When she was told March 10 that her son had tested positive for the bacteria, the staff had explained that MRSA “can be found anywhere,” she said.
Later she overheard staff in the intensive care unit talking about two other babies testing positive for MRSA. She asked a doctor to confirm that, which he did.
“They made it sound like it was a coincidence” that three babies had the same diagnosis, she said.
Walker said she was stunned to learn last week from The Times’ report that 10 babies had been infected by MRSA, the first one in August.

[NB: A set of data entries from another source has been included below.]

theorem regCmd_CH_CTRL {s : State} {p : Port} {v : Word} (i0 : Fin 36) (h : s.admits p (CH_CTRL i0) v = true) :
    regCmd p (CH_CTRL i0) v s = .next (s.after p (CH_CTRL i0) v (fun u => match vfld (s.word p (CH_CTRL i0) v) 0 2 with | 1 => u.chCmd i0 .start | 2 => u.chCmd i0 .stop | 3 => u.inc (CH_CFG_REFUSED i0) | _ => u)) := by
  have hb0 := i0.isLt
  rw [regCmd_admits _ (findReg_CH_CTRL i0) h]
  have hw := word_of (p := p) (v := v) (s := s) (findReg_CH_CTRL i0)
  have hq : ∀ u : State, u.clearsMark (CH_CTRL i0) 15 = false := fun u => clearsMark_out (by simp only [CH_CTRL]; omega)
  have hwo : woBits ⟨0x4, 1, 0x4, false, false, false, [⟨1, 0, .WO, 0, .L2⟩]⟩ = 0x3#32 := by decide
  have key : ∀ u : State, s.wrote u p (CH_CTRL i0) ⟨i0.val, ⟨0x4, 1, 0x4, false, false, false, [⟨1, 0, .WO, 0, .L2⟩]⟩, 0⟩ v = match vfld (s.word p (CH_CTRL i0) v) 0 2 with | 1 => u.chCmd i0 .start | 2 => u.chCmd i0 .stop | 3 => u.inc (CH_CFG_REFUSED i0) | _ => u := by
    intro u
    simp only [State.wrote, hq, Bool.false_eq_true, if_false, hw, hwo]
    refine (regEffect_ch (by simp only [CH_CTRL]; omega) (by simp only [CH_CTRL]; omega)).trans ?_
    simp [State.cpWrite]
    all_goals rfl
  simp only [key]

theorem findReg_CH_CCTL (i0 : Fin 36) (i1 : Fin 16) : findReg (CH_CCTL i0 i1) regBlocks = some ⟨i0.val, ⟨0x104, 16, 0x40, false, true, false, [⟨1, 0, .WO, 0, .L2⟩]⟩, i1.val⟩ := by
  have hb0 := i0.isLt
  have hb1 := i1.isLt
  have he : findElem (0x104 + i1.val * 0x40) blkCP.regs = some ((⟨0x104, 16, 0x40, false, true, false, [⟨1, 0, .WO, 0, .L2⟩]⟩ : RegDesc), i1.val) := (by decide +kernel : ∀ j : Fin 16, findElem (0x104 + j.val * 0x40) blkCP.regs = some ((⟨0x104, 16, 0x40, false, true, false, [⟨1, 0, .WO, 0, .L2⟩]⟩ : RegDesc), j.val)) i1
  have h := findReg_blkCP (i := i0.val) (d := (0x104 + i1.val * 0x40)) hb0 (by omega) he
  have e : (CH_CCTL i0 i1) = 0x260000 + i0.val * 0x1000 + (0x104 + i1.val * 0x40) := by simp only [CH_CCTL]; omega
  rw [e]; exact h

theorem regCmd_CH_CCTL {s : State} {p : Port} {v : Word} (i0 : Fin 36) (i1 : Fin 16) (h : s.admits p (CH_CCTL i0 i1) v = true) :
    regCmd p (CH_CCTL i0 i1) v s = .next (s.after p (CH_CCTL i0 i1) v (fun u => match vfld (s.word p (CH_CCTL i0 i1) v) 0 2 with | 1 => u.chCmd i0 (.restart i1) | 2 => u.chCmd i0 (.halt i1) | _ => u)) := by
  have hb0 := i0.isLt
  have hb1 := i1.isLt
  rw [regCmd_admits _ (findReg_CH_CCTL i0 i1) h]
  have hw := word_of (p := p) (v := v) (s := s) (findReg_CH_CCTL i0 i1)
  have hq : ∀ u : State, u.clearsMark (CH_CCTL i0 i1) 15 = false := fun u => clearsMark_out (by simp only [CH_CCTL]; omega)
  have hwo : woBits ⟨0x104, 16, 0x40, false, true, false, [⟨1, 0, .WO, 0, .L2⟩]⟩ = 0x3#32 := by decide
  have key : ∀ u : State, s.wrote u p (CH_CCTL i0 i1) ⟨i0.val, ⟨0x104, 16, 0x40, false, true, false, [⟨1, 0, .WO, 0, .L2⟩]⟩, i1.val⟩ v = match vfld (s.word p (CH_CCTL i0 i1) v) 0 2 with | 1 => u.chCmd i0 (.restart i1) | 2 => u.chCmd i0 (.halt i1) | _ => u := by
    intro u
    simp only [State.wrote, hq, Bool.false_eq_true, if_false, hw, hwo]
    refine (regEffect_ch (by simp only [CH_CCTL]; omega) (by simp only [CH_CCTL]; omega)).trans ?_
    simp [State.cpWrite]
    all_goals rfl
  simp only [key]

theorem findReg_CH_TXDATA (i0 : Fin 36) (i1 : Fin 16) : findReg (CH_TXDATA i0 i1) regBlocks = some ⟨i0.val, ⟨0x114, 16, 0x40, false, true, false, [⟨31, 0, .WO, 0, .L2⟩]⟩, i1.val⟩ := by
  have hb0 := i0.isLt
  have hb1 := i1.isLt
  have he : findElem (0x114 + i1.val * 0x40) blkCP.regs = some ((⟨0x114, 16, 0x40, false, true, false, [⟨31, 0, .WO, 0, .L2⟩]⟩ : RegDesc), i1.val) := (by decide +kernel : ∀ j : Fin 16, findElem (0x114 + j.val * 0x40) blkCP.regs = some ((⟨0x114, 16, 0x40, false, true, false, [⟨31, 0, .WO, 0, .L2⟩]⟩ : RegDesc), j.val)) i1
  have h := findReg_blkCP (i := i0.val) (d := (0x114 + i1.val * 0x40)) hb0 (by omega) he
  have e : (CH_TXDATA i0 i1) = 0x260000 + i0.val * 0x1000 + (0x114 + i1.val * 0x40) := by simp only [CH_TXDATA]; omega
  rw [e]; exact h

theorem regCmd_CH_TXDATA {s : State} {p : Port} {v : Word} (i0 : Fin 36) (i1 : Fin 16) (h : s.admits p (CH_TXDATA i0 i1) v = true) :
    regCmd p (CH_TXDATA i0 i1) v s = .next (s.after p (CH_TXDATA i0 i1) v (fun u => u.txQueue i0 i1 2 [((s.word p (CH_TXDATA i0 i1) v), false)])) := by
  have hb0 := i0.isLt
  have hb1 := i1.isLt
  rw [regCmd_admits _ (findReg_CH_TXDATA i0 i1) h]
  have hw := word_of (p := p) (v := v) (s := s) (findReg_CH_TXDATA i0 i1)
  have hq : ∀ u : State, u.clearsMark (CH_TXDATA i0 i1) 15 = false := fun u => clearsMark_out (by simp only [CH_TXDATA]; omega)
  have hwo : woBits ⟨0x114, 16, 0x40, false, true, false, [⟨31, 0, .WO, 0, .L2⟩]⟩ = 0xffffffff#32 := by decide
  have key : ∀ u : State, s.wrote u p (CH_TXDATA i0 i1) ⟨i0.val, ⟨0x114, 16, 0x40, false, true, false, [⟨31, 0, .WO, 0, .L2⟩]⟩, i1.val⟩ v = u.txQueue i0 i1 2 [((s.word p (CH_TXDATA i0 i1) v), false)] := by
    intro u
    simp only [State.wrote, hq, Bool.false_eq_true, if_false, hw, hwo]
    refine (regEffect_ch (by simp only [CH_TXDATA]; omega) (by simp only [CH_TXDATA]; omega)).trans ?_
    simp [State.cpWrite]
  simp only [key]
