-- ==== Sys2Proof/Laws/State.lean ====
section
/-!
SUPPORT. What each plain update of the state leaves in each field, and what a register, a field, a byte reads after a write
of another or of the same one. No later proof unfolds a record update.
-/

namespace Sys2Proof.Machine

/-! ### One field per update -/

section
variable (s : State)
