-- ==== Sys2Proof/Tests/Slice0.lean ====
section
/-!
SUPPORT. Tests: the worked examples of the spec, run; ill-formed commands, refused; and for every statement with hypotheses, states and
operands that meet them.
-/

set_option maxRecDepth 100000
set_option linter.unusedVariables false


namespace Sys2Proof.Tests

set_option Elab.async false

open Sys2Proof Sys2Proof.Machine

/-! ### States for the tests -/

def run : State := { State.reset with pw := { fast := true, pll := true, mode := .graze, porLow := false } }
def kbank : Bank := { d := [(1, 1), (2, 7), (3, 0xFFFFFFF0), (4, 5), (5, 9), (6, 0x80000000)], a := [(1, 0x40), (2, 0x44), (3, 0x100020), (4, 0x21), (5, 0x80010), (6, 0x100), (7, 0x100010)], m := [(1, 4)], ac := [(1, 5), (2, 0x1234567890), (3, 77)], pc := 0x100000 }
def krun : State := (((run.setNat (LE_CTRL 3) 1).setNat (LE_TASK_CFG 3 0) 1).setFld (LE_TASK_STAT 3 0) fLE_TASK_STAT_STATE 3).setBank 3 0 kbank
def krunw : State := krun.setBank 3 0 { kbank with a := [(5, 0x800010), (6, 0x400010)] }
def krung : State := krun.setNat (PW_MAP 4) 0x44
def krune : State := (krun.setNat (QF_QCFG 13) 0).setFld (QF_QCFG 13) fQF_QCFG_DEPTH 4 |>.setFlag (QF_QCFG 13) fQF_QCFG_EN true |>.setNat (QF_QBASE 13) 3
def krunq : State := ((krune.setMword 0x1C00300 9).setMword 0x1C00304 8).setNat (QF_QLVL 13) 1
def krunf : State := krune.setNat (QF_QLVL 13) 4
def srun : State := run.setShBankAt 0 { kbank with d := [(1, 1), (2, 7), (3, 0xF0)] }
def srung : State := srun.setMword (tcmBase + 0x200) 0x12100100
def srunm : State := (forN (fun i s => (s.setNat ([SH_MPU_I0 0, SH_MPU_O0 0].getD i 0 + 4) 0xFFFFE0).setNat ([SH_MPU_I0 0, SH_MPU_O0 0].getD i 0 + 8) 0xFF) 2 srun).setFlag SH_CTRL fSH_CTRL_MPUEN_I true
def krunp : State := krun.setBank 3 0 { kbank with poison := 0x1000 }
def chrun : State := { ((run.setFlag (CH_STAT 7) fCH_STAT_RUN true).setFlag (CH_CCFG 7 0) fCH_CCFG_EN true).setNat (CH_CMEM_LO 7 0) 0x1001 |>.setFlag (CH_CCFG 7 3) fCH_CCFG_EN true |>.setFlag (CH_CCFG 7 3) fCH_CCFG_FRM true |>.setFld (CH_CFG 7) fCH_CFG_NCHM1 3 |>.setFld (CH_FRM 7 3) fCH_FRM_WLEN 7 |>.setFld (CH_FRM 7 3) fCH_FRM_FBITS 16 with fc := 9 }
def ch1 : State := chrun.setFld (CH_CFG 7) fCH_CFG_NCHM1 0
def mbx (m op : Nat) (ws : List Nat) (s : State := run) : State := ws.zipIdx.foldl (fun u e => u.setNat (MB_REQ m (4 + e.2)) e.1) { (((s.setFld (MB_STAT m) fMB_STAT_STATE 1).setFld (MB_STAT m) fMB_STAT_AUTH (if 28 ≤ m then 2 else 0)).setNat (MB_REQ m 0) op).setNat (MB_REQ m 2) (4 * ws.length) with mb := { s.mb with ready := true } }
def runc : State := forN (fun f s => s.setFlag (FLK_STAT f) fFLK_STAT_CLEAN true) 16 run
def tlrun : State := ((run.setNat TL_CTRL 0x70001).setFld (TL_PSTAT 0) fTL_PSTAT_STATE 2).setFld (TL_PSTAT 1) fTL_PSTAT_STATE 2
def tlf (k a b : Nat) (pl : List Byte) (port : Fin 2 := 0) : Frame := { port := port, src := .ofNat 8 a, dst := .ofNat 8 b, hop := 0, payload := pl, crc := .ofNat 16 (crc16 (frameBytes k a b 0 pl)), viol := false }
def g0 : TlFrame := { dst := 5, payload := [0, 0, 1] }
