/-- What the ECC of one memory word reported (R435, R436). -/
inductive EccResult where
  | clean | corrected | uncorrectable
  deriving DecidableEq, Repr

/-- The functions that drain (the table of R614). -/
inductive DrainFn where
  | functionMode | containment | glide | chairlift
  | cluster (cl : Fin 12) | link (n : Fin 64) | engine (e : Engine)
  deriving DecidableEq, Repr

/-- What a compiled program records of itself (R10, R629, R476). -/
structure Program where
  hash : BitVec 64
  tm1Functions : Bool
  containment : Bool
  /-- The encoder model, for a program that submits ENCODE jobs. -/
  encModel : Option (BitVec 32)
  /-- The compiled spacing report: the largest core time between yield points, in core cycles. -/
  spacing : Nat
  /-- The largest LIVE_KIB of the program's YIELD commands. -/
  liveKib : Nat
  deriving DecidableEq, Repr

/-- Results of the self-test phases (R660, the objects of R665). -/
structure SelfTest where
  /-- Bits [7:0] failed core sites, bit 8 cluster SRAM or dispatcher failed, per cluster. -/
  clusters : List (BitVec 16)
  /-- H0 to H15 then LP0 to LP7: true when the unit passed. -/
  mems : List Bool
  /-- Bit 0: lane 0 passed. Bit 1: lane 1 passed. Per link. -/
  links : List (BitVec 2)
  /-- VD0 to VD7 then VE0 to VE3: true when the engine passed. -/
  engines : List Bool
  adderFail : Bool
  dispatchFail : Bool
  /-- First phase with a FAIL, 0 when none. -/
  failPhase : BitVec 8
  sfuFail : BitVec 64
  deriving DecidableEq, Repr

/-- Where an Unfoide request comes from (R672): an IPv6 address and UDP port, or an in-band function. -/
inductive Source where
  | net (addr : BitVec 128) (port : BitVec 16)
  | inband (fn : HostFn)
  deriving DecidableEq, Repr

/-- An Unfoide message: its 48-byte header as one 384-bit word (R669) and its payload. -/
structure Msg where
  src : Source
  hdr : BitVec 384
  payload : List (BitVec 8)
  deriving DecidableEq, Repr

/-- The registers of BAR0 that a host reads and that no row of its own covers (R695, R697). -/
inductive Bar0Reg where
  | hostBaseBlock | hostTarget | intCause | ctxCause | diagSel | diagBase
  deriving DecidableEq, Repr

/-- An access to BAR0 that no row of its own covers (R695): a read of a register, a write of one of the diagnostic window's two
registers, a read or a write in the window, a read or a write of the Unfoide window (R688), of the MSI-X table and of the pending bit
array, and a read or a write of an offset that the map does not name. A write of the MSI-X table sets one of the four words of a
vector's entry. -/
inductive Bar0Access where
  | reg (r : Bar0Reg)
  | winRead (off : BitVec 14) (len : Nat)
  | winWrite (off : BitVec 14) (data : List (BitVec 8))
  | msixRead (vector : Fin 66) (word : Fin 4)
  | msixWrite (vector : Fin 66) (word : Fin 4) (v : BitVec 32)
  | pbaRead (word : Fin 4)
  | pbaWrite
  | setDiagSel (v : BitVec 64)
  | setDiagBase (v : BitVec 64)
  | diagRead (off : BitVec 25) (len : Nat)
  | diagWrite
  | unnamedRead
  | unnamedWrite
  deriving DecidableEq, Repr

/-- A host access through a BAR: a read of `len` bytes or a write of bytes through BAR2 (R696), or one of BAR0 (R695). -/
inductive BarAccess where
  | read (len : Nat)
  | write (data : List (BitVec 8))
  | bar0 (a : Bar0Access)
  deriving DecidableEq, Repr

/-- Whether an access is a read, which is answered; a posted write is not (R696). -/
def BarAccess.isRead : BarAccess → Bool
  | .read _ => true
  | .write _ => false
  | .bar0 (.reg _) => true
  | .bar0 (.winRead _ _) => true
  | .bar0 (.msixRead _ _) => true
  | .bar0 (.pbaRead _) => true
  | .bar0 (.winWrite _ _) => false
  | .bar0 (.msixWrite _ _ _) => false
  | .bar0 .pbaWrite => false
  | .bar0 (.diagRead _ _) => true
  | .bar0 .unnamedRead => true
  | .bar0 (.setDiagSel _) => false
  | .bar0 (.setDiagBase _) => false
  | .bar0 .diagWrite => false
  | .bar0 .unnamedWrite => false

/-- A key that the in-band path writes, and the header of that write (R669, R678). -/
structure KeyWrite where
  key : BitVec 256
  hdr : BitVec 384
  deriving DecidableEq, Repr

/-- An offset in the BAR2 of a function (R696, R697). -/
structure BarPlace where
  fn : HostFn
  off : BitVec 64
  deriving DecidableEq, Repr

/-- PCIe AtomicOp requests (R698). -/
inductive AtomicKind where
  | fetchAdd | cas | swap
  deriving DecidableEq, Repr

/-- The identification registers of R694, and the vendor-specific capability (VSEC) by its words of 4 bytes. -/
inductive ConfigReg where
  | vendorId | deviceId | classCode | revisionId | subsystemVendorId | subsystemId
  | vsec (word : Fin 4)
  deriving DecidableEq, Repr

/-- A configuration request with an effect the spec gives: a write (R693, R697) of the number of VFs enabled, a move between D0 and
D3hot, a request for ASPM L1, or a masked bit of an MSI-X vector (R700), which stands in the table that BAR0 holds; or a read of an
identification value (R694). -/
inductive ConfigWrite where
  | numVfs (n : Fin 9)
  | d3hot (on : Bool)
  | aspmL1
  | msixMask (vector : Fin 66) (masked : Bool)
  | read (r : ConfigReg)
  deriving DecidableEq, Repr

“I didn’t know he was one of 10,” she said. “It took me so off guard. No parents should see a headline on the nightly news and realize it’s about your child.”
Walker said she was crushed by the news of the outbreak because she had credited the hospital’s doctors and nurses with “giving my child life.”
The hospital’s doctors had been the only ones in Orange County willing to treat her during a high-risk pregnancy. Her previous doctors had suggested that she end the pregnancy, Walker said. She spent more than a month in the hospital on bed rest before her son was born Feb. 6.
“I never had one bad nurse,” she said. “They loved these children like moms do.
“I’m a hurt mom who just wants hospital administration to know that I’m not OK with them protecting their money over my child,” she said.
Walker said she had been surprised when, soon after her son tested positive in early March, a group of Orange County health officials arrived in the unit. They performed an inspection, she said, and asked questions about hand washing and infection control procedures.
“No one told me why all of a sudden it was becoming such a large issue,” she said.
Patty Lozano of Anaheim said her son was staying in the same room as Walker’s son when the staff abruptly moved her child to the hospital’s second intensive care unit. The staff told her the move was because of “short staffing.”
Lozano later spoke to Walker, who described how her son had tested positive for MRSA. When Lozano asked the staff about that, she said, they denied that there was a larger problem.
“They said there was no need to worry about it at all,” Lozano said.
Lozano said her son had tested negative for MRSA.
Last week, the hospital said officials quickly moved to stop the outbreak after a county lab confirmed in the middle of December that bacteria from the first five infants were all the same strain.
By the end of December, seven infants had been sickened, the hospital said. Another baby tested positive in late February, they said, and two more in March. Walker’s son appears to be one of the last to test positive.
Doctors told Walker her son had been colonized with the bacteria in places on his skin, but was not sickened with fever or other symptoms. He tested negative for the bacteria when he went home March 23, she said.
The hospital is continuing to clean all equipment and surfaces in the intensive care units, Murray said last week. In January and February, more than 220 staff members who work in the unit used antiseptic soap and ointment to reduce bacteria on their skin and noses.
Four staff members tested positive for MRSA in January, he said, but have since tested negative.
The Times learned about the outbreak from Marian Hollingsworth, who sits on a state advisory committee on hospital-acquired infections and filed a complaint about it with the state. She had been told about the infections by an employee who works on the hospital complex.
The county health department said last week that officials did not notify the public of the outbreak because they had no evidence that infants being treated at the hospital’s neonatal unit were at higher risk than babies admitted elsewhere.